/-- Which address bytes TWP acknowledges, and what each begins (R145, R146, R150 to R154): at the primary address a write, or a read that presents what the select held calls up; at the check-only address a write or a read under the rule's conditions; and nothing at any other. In reset TWP acknowledges no address and no byte (R145). The model's choices: a read of the primary address keeps a query held, and a read of the check-only address drops a select held, log 16; a query held that still waits to be passed presents FFh, 00h as a passed one does, log 17; a START in a segment that was not ended ends it as a repeated start does, and in reset the end of a segment and a bus clear do nothing, log 14. -/
def Obligations.TwpAnswersItsAddressesOutsideReset : Prop :=
  (∀ (s : State) (b : Byte), s.inReset = false → s.settled .twp → s.twp.front.state = .idle →
     let t := s.twp
     let address := b.toNat / 2
     let write := b.toNat % 2 = 0
     let primary := address = 0x58 + t.adr.val
     let guarded := address = 0x5C + t.adr.val
     let asked := ∃ q stage, t.held = some (.query q stage)
     let begins (x : Front) (held : Option Held) : State :=
       { s with twp := { t with front := x, nacked := false, held := held, sdaAck := true } }
     let shows (k : Presentation) (out : List Byte) : Front :=
       { Front.idle with state := .presenting, presentation := k, outgoing := out }
     let status :=
       [portStatusByte (4 - s.rqu.twp.queue.length - if s.rqu.twp.claim then 1 else 0) t.status t.checkOnly,
         refusalCode t.status.record.reason, t.status.record.lead, t.status.record.tagKind]
     (primary → write → exec (.twpAddress b) s = .next (begins { Front.idle with state := .receiving } none)) ∧
     (primary → ¬write →
       (∀ n session, t.held = some (.collect n session) →
         exec (.twpAddress b) s =
           .next ((begins (shows .completion []) none).setToRqu .twp (s.toRqu .twp ++ [.select n session]))) ∧
       (t.held = some .status →
         exec (.twpAddress b) s =
           .next ((begins (shows .status (status ++ [frameCheck status])) none).setPortStatus .twp
             { t.status with refusedSince := false })) ∧
       ((∀ n session, t.held ≠ some (.collect n session)) → t.held ≠ some .status →
         exec (.twpAddress b) s = .next (begins (shows .nothing []) t.held))) ∧
     (guarded → write → t.checkOnly = true →
       exec (.twpAddress b) s =
         .next (begins { Front.idle with state := .receiving, kind := some .checkOnlyQuery } none)) ∧
     (guarded → ¬write →
       (∀ q a, t.held = some (.query q (.answered a)) →
         exec (.twpAddress b) s = .next (begins (shows .answer [answerCode a, frameCheck [answerCode a]]) t.held)) ∧
       (∀ q, t.held = some (.query q .passed) ∨ t.held = some (.query q .waiting) →
         exec (.twpAddress b) s = .next (begins (shows .answer [0xFF, 0x00]) t.held)) ∧
       (t.checkOnly = true → ¬asked →
         exec (.twpAddress b) s = .next (begins (shows .answer [0x04, frameCheck [0x04]]) none))) ∧
     (¬primary → ¬(guarded ∧ (t.checkOnly = true ∨ ¬write ∧ asked)) →
       exec (.twpAddress b) s =
         .next { s with twp := { t with front := Front.idle, nacked := false, held := none, sdaAck := false } })) ∧
  (∀ (s t : State) (b : Byte),
     (s.inReset = false → s.settled .twp → s.twp.front.state ≠ .idle → exec (.twpSegmentEnd .repeatedStart) s = .next t →
       exec (.twpAddress b) s = exec (.twpAddress b) t) ∧
     (s.inReset = true →
       (∀ c, c = .twpAddress b ∨ c = .twpWriteByte b → exec c s = .next { s with twp := { s.twp with sdaAck := false } }) ∧
       (∀ e, exec (.twpSegmentEnd e) s = .next s) ∧ exec .busClear s = .next s ∧
       ∀ ack, exec (.byteClockedOut ack) s = .next { s with twp := { s.twp with sdaOut := 0xFF } }))

/-- What TWP does with a byte of a write segment (R148, R150, R152, R153, with R121 checks 1 and 3): a lead byte tells the kind, is refused BAD_LEAD, or asks RQU for the claim whose answer gives its acknowledge; a length byte above 16 is refused BAD_LENGTH; a byte past the frame's last is refused with nothing written yet; every other byte is taken and acknowledged. -/
def Obligations.TwpTakesOrRefusesAByte : Prop :=
  ∀ (s : State) (b : Byte), s.inReset = false → s.settled .twp →
    let x := s.twp.front
    let q := s.rqu.twp
    let goes (y : Front) (ack : Bool) : State := { s with twp := { s.twp with front := y, sdaAck := ack } }
    let refused (reason : RefusalReason) (lead tagKind : Byte) :=
      exec (.twpWriteByte b) s =
        .next
          { s with
            twp :=
              { s.twp with
                front := { x.received b with state := .refusing }
                sdaAck := false
                status := s.twp.status.refused reason lead tagKind }
            rqu := { s.rqu with twp := { q with claim := false } } }
    (x.state ≠ .receiving → exec (.twpWriteByte b) s = .next (goes x false)) ∧
    (x.state = .receiving → x.check = frameCheck x.bytes →
      (x.kind = none → x.bytes = [] →
        (b.toNat % 8 ≠ 0 ∨ b.toNat / 64 = 0 → refused .badLead b 0x00) ∧
        (b.toNat % 8 = 0 → b.toNat / 64 = 1 →
          exec (.twpWriteByte b) s =
            .next ((goes { x.received b with kind := some .request } false).setToRqu .twp (s.toRqu .twp ++ [.claim]))) ∧
        (b.toNat % 8 = 0 → b.toNat / 64 = 2 →
          exec (.twpWriteByte b) s = .next (goes { x.received b with kind := some .collectSelect } true)) ∧
        (b.toNat % 8 = 0 → b.toNat / 64 = 3 →
          exec (.twpWriteByte b) s = .next (goes { x.received b with kind := some .statusSelect } true))) ∧
      ∀ k, x.kind = some k →
        let long := k = .request ∧ x.bytes.length = 4 ∧ 16 < b.toNat
        (k.length x.bytes ≤ x.bytes.length →
          exec (.twpWriteByte b) s = .next (goes { x with extra := true, state := .refusing } false)) ∧
        (x.bytes.length < k.length x.bytes → long → refused .badLength (operandByte x.bytes 0) (operandByte x.bytes 3)) ∧
        (x.bytes.length < k.length x.bytes → ¬long → exec (.twpWriteByte b) s = .next (goes (x.received b) true)))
:::::
Directions »
Output exactly one stretch of the listing: from the line containing "(∀ q, t.held" through the line containing "ack, exec (.byteClockedOut", both end lines included.

Response to the task »
       (∀ q, t.held = some (.query q .passed) ∨ t.held = some (.query q .waiting) →
         exec (.twpAddress b) s = .next (begins (shows .answer [0xFF, 0x00]) t.held)) ∧
       (t.checkOnly = true → ¬asked →
         exec (.twpAddress b) s = .next (begins (shows .answer [0x04, frameCheck [0x04]]) none))) ∧
     (¬primary → ¬(guarded ∧ (t.checkOnly = true ∨ ¬write ∧ asked)) →
       exec (.twpAddress b) s =
         .next { s with twp := { t with front := Front.idle, nacked := false, held := none, sdaAck := false } })) ∧
  (∀ (s t : State) (b : Byte),
     (s.inReset = false → s.settled .twp → s.twp.front.state ≠ .idle → exec (.twpSegmentEnd .repeatedStart) s = .next t →
       exec (.twpAddress b) s = exec (.twpAddress b) t) ∧
     (s.inReset = true →
       (∀ c, c = .twpAddress b ∨ c = .twpWriteByte b → exec c s = .next { s with twp := { s.twp with sdaAck := false } }) ∧
       (∀ e, exec (.twpSegmentEnd e) s = .next s) ∧ exec .busClear s = .next s ∧
       ∀ ack, exec (.byteClockedOut ack) s = .next { s with twp := { s.twp with sdaOut := 0xFF } }))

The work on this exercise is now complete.